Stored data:

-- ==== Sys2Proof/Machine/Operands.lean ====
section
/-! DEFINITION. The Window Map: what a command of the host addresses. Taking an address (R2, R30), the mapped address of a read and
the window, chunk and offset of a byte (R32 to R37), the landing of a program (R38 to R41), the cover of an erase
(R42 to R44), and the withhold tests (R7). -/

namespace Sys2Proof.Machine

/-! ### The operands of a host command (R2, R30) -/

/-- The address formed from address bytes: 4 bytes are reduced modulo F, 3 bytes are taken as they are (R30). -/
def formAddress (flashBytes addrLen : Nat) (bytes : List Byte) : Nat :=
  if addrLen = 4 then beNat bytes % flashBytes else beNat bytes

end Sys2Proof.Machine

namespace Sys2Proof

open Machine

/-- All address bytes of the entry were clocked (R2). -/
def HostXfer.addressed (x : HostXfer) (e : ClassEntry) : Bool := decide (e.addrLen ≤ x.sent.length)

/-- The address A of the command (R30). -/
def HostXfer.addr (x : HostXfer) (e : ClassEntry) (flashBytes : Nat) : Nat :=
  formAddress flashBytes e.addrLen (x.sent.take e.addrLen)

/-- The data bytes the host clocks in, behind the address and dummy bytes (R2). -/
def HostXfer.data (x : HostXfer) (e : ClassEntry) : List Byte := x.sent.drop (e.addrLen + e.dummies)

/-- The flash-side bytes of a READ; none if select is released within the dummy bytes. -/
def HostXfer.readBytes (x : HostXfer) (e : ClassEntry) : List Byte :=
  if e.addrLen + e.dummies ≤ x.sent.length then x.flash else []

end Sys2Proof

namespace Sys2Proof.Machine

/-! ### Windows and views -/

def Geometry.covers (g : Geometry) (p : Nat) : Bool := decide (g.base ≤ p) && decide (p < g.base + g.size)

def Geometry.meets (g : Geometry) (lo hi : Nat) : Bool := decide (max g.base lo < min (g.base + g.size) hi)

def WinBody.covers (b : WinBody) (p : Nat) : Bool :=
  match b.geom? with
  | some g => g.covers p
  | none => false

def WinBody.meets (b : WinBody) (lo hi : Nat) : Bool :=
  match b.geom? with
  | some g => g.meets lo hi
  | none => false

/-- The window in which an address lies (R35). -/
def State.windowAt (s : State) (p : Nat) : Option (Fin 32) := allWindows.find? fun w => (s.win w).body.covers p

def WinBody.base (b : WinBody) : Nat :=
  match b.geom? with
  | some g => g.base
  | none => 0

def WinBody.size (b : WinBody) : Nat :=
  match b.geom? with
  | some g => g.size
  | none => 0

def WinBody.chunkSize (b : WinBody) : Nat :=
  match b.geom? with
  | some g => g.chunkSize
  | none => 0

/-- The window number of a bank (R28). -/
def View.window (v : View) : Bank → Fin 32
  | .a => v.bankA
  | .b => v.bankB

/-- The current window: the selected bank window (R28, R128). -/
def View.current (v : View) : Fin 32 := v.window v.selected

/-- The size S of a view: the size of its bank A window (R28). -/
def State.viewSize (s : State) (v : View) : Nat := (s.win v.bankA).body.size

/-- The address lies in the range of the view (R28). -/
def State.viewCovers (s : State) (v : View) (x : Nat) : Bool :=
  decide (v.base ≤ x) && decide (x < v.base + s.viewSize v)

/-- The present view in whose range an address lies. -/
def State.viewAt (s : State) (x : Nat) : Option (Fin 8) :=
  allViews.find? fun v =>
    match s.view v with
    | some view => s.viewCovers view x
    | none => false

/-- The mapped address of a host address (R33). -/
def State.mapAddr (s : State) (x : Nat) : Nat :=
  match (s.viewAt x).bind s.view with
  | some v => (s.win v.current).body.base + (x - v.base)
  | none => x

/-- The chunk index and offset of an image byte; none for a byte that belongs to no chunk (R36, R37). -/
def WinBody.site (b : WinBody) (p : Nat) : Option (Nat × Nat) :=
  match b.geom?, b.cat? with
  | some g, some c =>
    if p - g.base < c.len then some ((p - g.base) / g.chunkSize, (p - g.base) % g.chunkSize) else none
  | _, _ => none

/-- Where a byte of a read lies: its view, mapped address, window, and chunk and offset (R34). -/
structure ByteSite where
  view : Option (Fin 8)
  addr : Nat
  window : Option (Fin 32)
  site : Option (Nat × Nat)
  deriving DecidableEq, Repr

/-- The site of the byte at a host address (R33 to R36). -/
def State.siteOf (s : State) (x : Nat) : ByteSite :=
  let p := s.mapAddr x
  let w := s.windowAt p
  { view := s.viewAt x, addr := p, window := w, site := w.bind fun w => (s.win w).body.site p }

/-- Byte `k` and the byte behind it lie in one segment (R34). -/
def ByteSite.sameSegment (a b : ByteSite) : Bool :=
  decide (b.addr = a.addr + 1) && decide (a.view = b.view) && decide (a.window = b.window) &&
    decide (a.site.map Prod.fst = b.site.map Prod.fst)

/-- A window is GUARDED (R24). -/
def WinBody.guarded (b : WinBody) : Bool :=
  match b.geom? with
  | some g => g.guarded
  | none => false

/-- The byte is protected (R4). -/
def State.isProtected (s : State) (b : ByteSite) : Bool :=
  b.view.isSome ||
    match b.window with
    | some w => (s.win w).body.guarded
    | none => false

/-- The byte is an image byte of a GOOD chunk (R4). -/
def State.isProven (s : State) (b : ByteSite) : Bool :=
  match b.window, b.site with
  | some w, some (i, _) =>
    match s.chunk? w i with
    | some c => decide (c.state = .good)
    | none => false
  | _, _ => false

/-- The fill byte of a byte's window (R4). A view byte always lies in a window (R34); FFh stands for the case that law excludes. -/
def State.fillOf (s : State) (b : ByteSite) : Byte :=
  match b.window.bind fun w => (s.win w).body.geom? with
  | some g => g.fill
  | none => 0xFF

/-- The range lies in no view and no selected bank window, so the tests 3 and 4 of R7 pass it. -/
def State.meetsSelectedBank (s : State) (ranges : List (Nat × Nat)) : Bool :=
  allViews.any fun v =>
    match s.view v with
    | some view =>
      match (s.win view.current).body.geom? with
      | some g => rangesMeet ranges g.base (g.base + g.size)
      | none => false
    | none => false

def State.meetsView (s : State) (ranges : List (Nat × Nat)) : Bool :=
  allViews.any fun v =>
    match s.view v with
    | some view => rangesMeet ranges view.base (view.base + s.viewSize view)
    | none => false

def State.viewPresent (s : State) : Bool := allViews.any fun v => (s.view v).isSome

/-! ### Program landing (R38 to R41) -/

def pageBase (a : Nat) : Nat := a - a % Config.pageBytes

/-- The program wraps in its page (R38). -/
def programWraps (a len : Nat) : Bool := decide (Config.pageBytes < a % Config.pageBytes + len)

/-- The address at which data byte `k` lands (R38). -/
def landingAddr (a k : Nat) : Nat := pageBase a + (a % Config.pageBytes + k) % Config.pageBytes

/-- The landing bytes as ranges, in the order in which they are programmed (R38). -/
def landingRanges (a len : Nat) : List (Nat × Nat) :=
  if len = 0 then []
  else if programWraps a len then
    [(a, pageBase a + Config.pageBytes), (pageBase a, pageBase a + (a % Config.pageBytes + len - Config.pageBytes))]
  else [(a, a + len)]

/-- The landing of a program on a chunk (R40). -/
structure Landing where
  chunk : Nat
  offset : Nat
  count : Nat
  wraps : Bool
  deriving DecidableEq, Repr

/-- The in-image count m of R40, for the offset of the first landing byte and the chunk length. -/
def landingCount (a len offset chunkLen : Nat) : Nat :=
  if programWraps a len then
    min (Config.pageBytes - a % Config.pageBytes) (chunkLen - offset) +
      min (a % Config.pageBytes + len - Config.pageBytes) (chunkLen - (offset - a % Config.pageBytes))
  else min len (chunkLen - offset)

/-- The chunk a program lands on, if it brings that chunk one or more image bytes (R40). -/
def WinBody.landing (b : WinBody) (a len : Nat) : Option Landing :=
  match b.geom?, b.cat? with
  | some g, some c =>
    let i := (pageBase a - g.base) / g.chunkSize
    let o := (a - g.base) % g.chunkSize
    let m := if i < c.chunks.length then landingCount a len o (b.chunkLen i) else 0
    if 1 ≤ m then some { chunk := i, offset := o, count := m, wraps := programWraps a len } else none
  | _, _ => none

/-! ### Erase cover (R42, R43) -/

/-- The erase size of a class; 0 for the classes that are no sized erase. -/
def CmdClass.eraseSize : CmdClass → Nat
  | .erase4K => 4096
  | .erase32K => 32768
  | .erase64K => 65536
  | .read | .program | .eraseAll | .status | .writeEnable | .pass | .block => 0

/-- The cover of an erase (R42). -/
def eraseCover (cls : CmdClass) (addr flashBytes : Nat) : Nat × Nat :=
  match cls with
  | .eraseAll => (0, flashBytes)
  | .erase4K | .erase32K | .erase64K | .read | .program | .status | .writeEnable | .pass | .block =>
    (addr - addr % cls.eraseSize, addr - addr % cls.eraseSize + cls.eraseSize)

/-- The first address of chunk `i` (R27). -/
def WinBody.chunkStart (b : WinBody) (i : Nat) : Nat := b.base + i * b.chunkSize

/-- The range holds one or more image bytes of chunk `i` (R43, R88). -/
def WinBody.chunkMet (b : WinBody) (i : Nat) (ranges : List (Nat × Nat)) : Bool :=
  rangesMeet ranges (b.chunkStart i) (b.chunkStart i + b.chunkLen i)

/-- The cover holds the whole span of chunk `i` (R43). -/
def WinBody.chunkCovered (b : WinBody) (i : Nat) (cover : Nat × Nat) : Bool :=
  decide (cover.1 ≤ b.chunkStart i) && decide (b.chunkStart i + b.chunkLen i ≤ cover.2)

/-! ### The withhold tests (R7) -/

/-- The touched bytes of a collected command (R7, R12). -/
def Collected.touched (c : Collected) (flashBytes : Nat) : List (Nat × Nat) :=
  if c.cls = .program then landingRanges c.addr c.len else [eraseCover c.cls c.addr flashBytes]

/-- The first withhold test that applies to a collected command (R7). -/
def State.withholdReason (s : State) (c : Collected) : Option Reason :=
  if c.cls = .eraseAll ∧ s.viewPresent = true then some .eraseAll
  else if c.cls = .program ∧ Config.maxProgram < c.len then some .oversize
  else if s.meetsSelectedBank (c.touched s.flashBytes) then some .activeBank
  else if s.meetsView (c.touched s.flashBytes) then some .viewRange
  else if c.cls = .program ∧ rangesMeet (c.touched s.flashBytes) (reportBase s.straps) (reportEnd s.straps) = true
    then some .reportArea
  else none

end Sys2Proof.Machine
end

==

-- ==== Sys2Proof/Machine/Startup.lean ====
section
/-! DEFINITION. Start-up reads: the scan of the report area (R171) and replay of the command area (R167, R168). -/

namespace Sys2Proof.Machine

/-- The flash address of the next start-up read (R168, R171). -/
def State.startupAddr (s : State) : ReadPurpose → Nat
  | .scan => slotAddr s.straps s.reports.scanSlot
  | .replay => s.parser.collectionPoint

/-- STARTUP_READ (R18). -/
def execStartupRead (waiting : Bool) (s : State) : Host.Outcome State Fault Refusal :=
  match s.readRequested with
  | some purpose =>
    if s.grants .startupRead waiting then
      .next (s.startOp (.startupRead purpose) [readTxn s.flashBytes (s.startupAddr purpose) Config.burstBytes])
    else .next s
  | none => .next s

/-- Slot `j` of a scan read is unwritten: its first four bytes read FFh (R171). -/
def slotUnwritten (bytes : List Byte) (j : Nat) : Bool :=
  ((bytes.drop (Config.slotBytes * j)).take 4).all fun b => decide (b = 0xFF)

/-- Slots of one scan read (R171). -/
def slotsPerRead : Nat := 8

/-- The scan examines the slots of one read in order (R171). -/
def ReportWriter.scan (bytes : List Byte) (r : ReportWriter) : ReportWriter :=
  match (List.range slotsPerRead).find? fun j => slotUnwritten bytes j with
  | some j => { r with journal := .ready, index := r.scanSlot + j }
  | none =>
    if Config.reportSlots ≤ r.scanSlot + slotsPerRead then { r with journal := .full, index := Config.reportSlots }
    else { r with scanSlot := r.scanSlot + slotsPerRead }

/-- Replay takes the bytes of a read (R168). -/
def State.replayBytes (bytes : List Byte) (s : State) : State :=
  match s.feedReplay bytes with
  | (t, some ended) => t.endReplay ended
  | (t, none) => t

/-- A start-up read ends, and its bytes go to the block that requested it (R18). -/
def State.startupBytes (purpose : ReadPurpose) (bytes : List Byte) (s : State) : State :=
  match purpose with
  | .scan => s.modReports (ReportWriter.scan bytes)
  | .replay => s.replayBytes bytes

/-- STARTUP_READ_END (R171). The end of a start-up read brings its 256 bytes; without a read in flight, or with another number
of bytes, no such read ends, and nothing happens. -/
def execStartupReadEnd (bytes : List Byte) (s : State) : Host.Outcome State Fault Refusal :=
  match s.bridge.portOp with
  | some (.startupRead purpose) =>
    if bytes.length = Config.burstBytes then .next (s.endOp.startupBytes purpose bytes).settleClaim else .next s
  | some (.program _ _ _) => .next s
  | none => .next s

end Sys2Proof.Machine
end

...

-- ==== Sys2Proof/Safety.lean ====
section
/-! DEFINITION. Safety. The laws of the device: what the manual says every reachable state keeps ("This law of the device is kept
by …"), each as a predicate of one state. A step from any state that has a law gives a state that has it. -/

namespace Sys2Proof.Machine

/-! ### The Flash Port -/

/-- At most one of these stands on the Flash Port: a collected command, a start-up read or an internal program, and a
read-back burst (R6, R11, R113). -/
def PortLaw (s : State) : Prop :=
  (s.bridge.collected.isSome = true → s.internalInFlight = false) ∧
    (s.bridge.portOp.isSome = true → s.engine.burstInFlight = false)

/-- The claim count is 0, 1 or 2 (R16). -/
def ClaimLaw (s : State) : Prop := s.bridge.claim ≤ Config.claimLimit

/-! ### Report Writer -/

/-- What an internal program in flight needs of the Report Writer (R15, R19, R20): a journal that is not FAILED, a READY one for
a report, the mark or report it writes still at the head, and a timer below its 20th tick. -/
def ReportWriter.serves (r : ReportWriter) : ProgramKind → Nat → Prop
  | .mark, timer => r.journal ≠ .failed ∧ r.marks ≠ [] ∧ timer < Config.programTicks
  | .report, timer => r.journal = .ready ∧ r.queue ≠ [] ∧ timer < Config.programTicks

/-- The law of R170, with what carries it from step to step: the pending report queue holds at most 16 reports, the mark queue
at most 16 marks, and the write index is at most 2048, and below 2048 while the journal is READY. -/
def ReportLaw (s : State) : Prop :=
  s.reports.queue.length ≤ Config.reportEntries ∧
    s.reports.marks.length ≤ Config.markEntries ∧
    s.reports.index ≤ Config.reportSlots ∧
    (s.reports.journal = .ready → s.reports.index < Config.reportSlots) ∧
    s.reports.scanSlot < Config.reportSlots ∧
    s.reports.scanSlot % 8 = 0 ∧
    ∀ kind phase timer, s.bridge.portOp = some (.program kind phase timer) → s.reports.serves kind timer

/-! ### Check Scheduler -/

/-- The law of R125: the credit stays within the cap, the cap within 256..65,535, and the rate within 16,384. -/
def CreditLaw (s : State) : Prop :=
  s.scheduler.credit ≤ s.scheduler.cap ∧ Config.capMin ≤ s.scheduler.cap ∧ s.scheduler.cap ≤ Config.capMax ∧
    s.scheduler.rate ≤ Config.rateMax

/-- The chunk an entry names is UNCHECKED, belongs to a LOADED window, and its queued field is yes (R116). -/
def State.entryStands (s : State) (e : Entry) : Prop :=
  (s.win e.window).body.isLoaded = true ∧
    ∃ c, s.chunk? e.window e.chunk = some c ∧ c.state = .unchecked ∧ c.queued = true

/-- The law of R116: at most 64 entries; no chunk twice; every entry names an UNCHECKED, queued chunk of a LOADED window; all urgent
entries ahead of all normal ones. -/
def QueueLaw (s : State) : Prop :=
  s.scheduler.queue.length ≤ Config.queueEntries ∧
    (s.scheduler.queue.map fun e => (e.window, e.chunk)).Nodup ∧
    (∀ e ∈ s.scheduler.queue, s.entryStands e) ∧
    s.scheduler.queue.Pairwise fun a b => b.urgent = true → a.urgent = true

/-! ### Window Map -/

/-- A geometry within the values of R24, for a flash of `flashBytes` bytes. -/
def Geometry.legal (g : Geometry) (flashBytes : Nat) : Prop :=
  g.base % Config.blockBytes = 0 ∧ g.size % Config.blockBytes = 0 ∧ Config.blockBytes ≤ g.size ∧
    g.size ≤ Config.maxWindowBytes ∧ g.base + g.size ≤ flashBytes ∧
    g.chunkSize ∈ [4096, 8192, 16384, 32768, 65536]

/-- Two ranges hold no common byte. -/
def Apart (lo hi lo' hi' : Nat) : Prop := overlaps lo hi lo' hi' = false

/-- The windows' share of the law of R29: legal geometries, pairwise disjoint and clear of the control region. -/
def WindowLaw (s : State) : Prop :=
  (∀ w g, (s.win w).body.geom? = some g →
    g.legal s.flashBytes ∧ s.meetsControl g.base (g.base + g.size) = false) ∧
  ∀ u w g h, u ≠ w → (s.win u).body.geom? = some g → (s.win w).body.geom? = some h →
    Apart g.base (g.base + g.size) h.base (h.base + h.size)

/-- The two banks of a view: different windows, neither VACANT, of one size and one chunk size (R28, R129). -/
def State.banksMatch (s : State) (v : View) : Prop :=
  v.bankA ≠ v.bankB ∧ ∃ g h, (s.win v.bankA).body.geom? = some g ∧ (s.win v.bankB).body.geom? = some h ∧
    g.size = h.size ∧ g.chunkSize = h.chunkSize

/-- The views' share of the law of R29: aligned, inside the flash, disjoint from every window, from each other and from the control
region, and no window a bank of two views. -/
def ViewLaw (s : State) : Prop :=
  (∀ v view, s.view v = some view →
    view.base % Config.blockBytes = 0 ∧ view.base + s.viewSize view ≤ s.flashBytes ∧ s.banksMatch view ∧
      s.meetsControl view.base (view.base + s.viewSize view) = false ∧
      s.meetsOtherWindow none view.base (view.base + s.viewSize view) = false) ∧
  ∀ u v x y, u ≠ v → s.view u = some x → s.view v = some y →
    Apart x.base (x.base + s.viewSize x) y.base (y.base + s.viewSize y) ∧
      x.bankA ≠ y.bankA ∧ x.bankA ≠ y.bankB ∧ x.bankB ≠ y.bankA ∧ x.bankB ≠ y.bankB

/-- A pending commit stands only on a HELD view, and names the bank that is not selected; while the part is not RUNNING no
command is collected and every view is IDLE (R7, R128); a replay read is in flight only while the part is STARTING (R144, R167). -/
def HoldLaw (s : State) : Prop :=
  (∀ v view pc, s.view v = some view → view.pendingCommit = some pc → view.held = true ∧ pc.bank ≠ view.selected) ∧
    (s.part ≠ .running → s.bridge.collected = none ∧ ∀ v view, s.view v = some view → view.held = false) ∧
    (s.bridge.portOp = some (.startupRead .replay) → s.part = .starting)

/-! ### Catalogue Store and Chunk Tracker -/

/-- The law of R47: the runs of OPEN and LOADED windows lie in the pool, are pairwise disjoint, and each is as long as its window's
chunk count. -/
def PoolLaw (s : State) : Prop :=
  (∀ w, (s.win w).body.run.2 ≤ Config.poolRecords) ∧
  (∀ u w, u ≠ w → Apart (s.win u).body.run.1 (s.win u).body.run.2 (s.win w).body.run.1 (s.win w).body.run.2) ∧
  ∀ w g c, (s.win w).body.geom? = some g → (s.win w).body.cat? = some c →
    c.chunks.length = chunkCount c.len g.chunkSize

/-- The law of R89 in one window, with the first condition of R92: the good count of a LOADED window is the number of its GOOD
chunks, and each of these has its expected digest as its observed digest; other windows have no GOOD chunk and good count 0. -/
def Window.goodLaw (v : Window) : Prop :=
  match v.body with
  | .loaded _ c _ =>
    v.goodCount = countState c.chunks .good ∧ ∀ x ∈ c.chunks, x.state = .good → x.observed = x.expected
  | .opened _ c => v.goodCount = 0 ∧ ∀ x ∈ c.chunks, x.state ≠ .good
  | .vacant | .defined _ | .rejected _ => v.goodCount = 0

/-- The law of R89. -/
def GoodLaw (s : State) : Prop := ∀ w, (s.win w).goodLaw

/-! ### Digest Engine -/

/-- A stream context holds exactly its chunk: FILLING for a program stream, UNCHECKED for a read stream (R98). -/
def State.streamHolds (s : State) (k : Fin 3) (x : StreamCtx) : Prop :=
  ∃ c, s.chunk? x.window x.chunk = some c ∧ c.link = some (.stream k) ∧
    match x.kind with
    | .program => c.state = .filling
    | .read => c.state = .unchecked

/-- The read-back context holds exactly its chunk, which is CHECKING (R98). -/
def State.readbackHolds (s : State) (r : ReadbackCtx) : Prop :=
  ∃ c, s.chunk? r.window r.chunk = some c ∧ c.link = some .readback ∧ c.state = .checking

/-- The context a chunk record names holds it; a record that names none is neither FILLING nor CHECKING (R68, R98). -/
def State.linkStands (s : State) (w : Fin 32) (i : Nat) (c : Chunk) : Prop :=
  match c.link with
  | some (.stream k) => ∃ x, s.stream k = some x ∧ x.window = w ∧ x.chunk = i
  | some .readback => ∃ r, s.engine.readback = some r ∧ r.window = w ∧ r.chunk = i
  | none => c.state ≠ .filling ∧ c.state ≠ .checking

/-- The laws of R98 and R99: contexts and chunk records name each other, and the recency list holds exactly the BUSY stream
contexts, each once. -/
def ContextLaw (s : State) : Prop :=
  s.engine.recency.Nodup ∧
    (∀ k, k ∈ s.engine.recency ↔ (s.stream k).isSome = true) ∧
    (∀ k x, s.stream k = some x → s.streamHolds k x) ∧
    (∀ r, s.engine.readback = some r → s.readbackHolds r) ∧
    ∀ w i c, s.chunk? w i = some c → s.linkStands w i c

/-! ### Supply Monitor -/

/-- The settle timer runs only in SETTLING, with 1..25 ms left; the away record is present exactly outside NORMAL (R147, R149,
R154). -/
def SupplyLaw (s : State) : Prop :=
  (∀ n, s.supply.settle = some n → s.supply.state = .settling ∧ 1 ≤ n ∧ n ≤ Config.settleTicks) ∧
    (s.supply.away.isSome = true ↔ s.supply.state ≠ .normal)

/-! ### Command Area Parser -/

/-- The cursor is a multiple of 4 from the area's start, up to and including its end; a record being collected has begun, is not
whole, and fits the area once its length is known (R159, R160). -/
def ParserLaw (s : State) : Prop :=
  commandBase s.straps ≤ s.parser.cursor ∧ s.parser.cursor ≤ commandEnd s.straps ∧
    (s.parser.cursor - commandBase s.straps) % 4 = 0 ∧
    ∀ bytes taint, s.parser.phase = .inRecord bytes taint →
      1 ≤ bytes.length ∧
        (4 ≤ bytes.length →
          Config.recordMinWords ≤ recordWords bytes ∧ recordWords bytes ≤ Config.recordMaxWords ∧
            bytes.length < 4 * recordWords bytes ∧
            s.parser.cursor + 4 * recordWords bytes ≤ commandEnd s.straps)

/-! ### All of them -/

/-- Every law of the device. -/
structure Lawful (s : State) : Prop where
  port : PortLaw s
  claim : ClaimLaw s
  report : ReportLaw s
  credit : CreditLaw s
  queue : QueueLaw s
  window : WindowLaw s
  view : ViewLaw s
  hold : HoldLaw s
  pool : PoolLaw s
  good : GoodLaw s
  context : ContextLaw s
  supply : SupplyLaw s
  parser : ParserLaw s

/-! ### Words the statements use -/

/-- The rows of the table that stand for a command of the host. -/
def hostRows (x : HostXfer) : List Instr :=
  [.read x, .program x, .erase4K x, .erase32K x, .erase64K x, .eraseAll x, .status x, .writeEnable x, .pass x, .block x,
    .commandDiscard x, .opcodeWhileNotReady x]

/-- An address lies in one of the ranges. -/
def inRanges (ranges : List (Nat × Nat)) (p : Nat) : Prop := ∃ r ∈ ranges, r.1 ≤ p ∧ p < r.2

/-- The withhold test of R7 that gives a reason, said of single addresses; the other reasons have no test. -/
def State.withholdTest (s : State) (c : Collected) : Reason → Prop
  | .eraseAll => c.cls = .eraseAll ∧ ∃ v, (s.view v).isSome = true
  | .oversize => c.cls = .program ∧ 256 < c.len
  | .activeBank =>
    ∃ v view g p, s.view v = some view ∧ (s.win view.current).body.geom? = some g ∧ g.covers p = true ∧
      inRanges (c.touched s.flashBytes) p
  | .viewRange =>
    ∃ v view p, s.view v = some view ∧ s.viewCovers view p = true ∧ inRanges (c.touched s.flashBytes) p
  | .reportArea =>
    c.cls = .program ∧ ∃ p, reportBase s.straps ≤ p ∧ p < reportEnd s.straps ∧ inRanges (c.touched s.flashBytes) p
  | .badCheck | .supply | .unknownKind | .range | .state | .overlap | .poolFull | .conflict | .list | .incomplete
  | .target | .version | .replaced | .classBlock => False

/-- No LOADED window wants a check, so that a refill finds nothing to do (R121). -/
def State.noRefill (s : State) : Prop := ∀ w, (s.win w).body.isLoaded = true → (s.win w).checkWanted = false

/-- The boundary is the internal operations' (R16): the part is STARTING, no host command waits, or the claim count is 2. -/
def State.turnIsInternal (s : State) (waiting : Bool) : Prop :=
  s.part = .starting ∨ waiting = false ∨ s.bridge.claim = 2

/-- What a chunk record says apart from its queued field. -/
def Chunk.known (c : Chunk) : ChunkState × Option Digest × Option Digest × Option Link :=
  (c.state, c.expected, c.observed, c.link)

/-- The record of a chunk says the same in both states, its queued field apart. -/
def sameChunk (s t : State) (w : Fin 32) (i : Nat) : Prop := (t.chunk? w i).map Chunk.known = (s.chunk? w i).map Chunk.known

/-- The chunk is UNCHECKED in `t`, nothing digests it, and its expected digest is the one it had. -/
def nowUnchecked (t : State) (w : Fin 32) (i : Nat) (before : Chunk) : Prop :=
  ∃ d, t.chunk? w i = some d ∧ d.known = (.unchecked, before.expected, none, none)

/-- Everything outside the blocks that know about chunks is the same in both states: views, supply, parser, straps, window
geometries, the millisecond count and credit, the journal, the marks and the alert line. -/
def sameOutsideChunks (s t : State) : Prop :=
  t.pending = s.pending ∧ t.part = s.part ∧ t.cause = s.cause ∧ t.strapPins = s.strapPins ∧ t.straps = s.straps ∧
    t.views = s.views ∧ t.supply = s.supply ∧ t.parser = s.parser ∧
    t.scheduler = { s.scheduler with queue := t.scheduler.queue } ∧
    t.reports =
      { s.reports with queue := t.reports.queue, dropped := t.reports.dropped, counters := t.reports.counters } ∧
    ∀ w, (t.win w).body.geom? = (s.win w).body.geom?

THE TASK
Which lines in the records above contain the word "ClaimLaw"? Copy each one.

WRITTEN ANSWER
def ClaimLaw (s : State) : Prop := s.bridge.claim ≤ Config.claimLimit
  claim : ClaimLaw s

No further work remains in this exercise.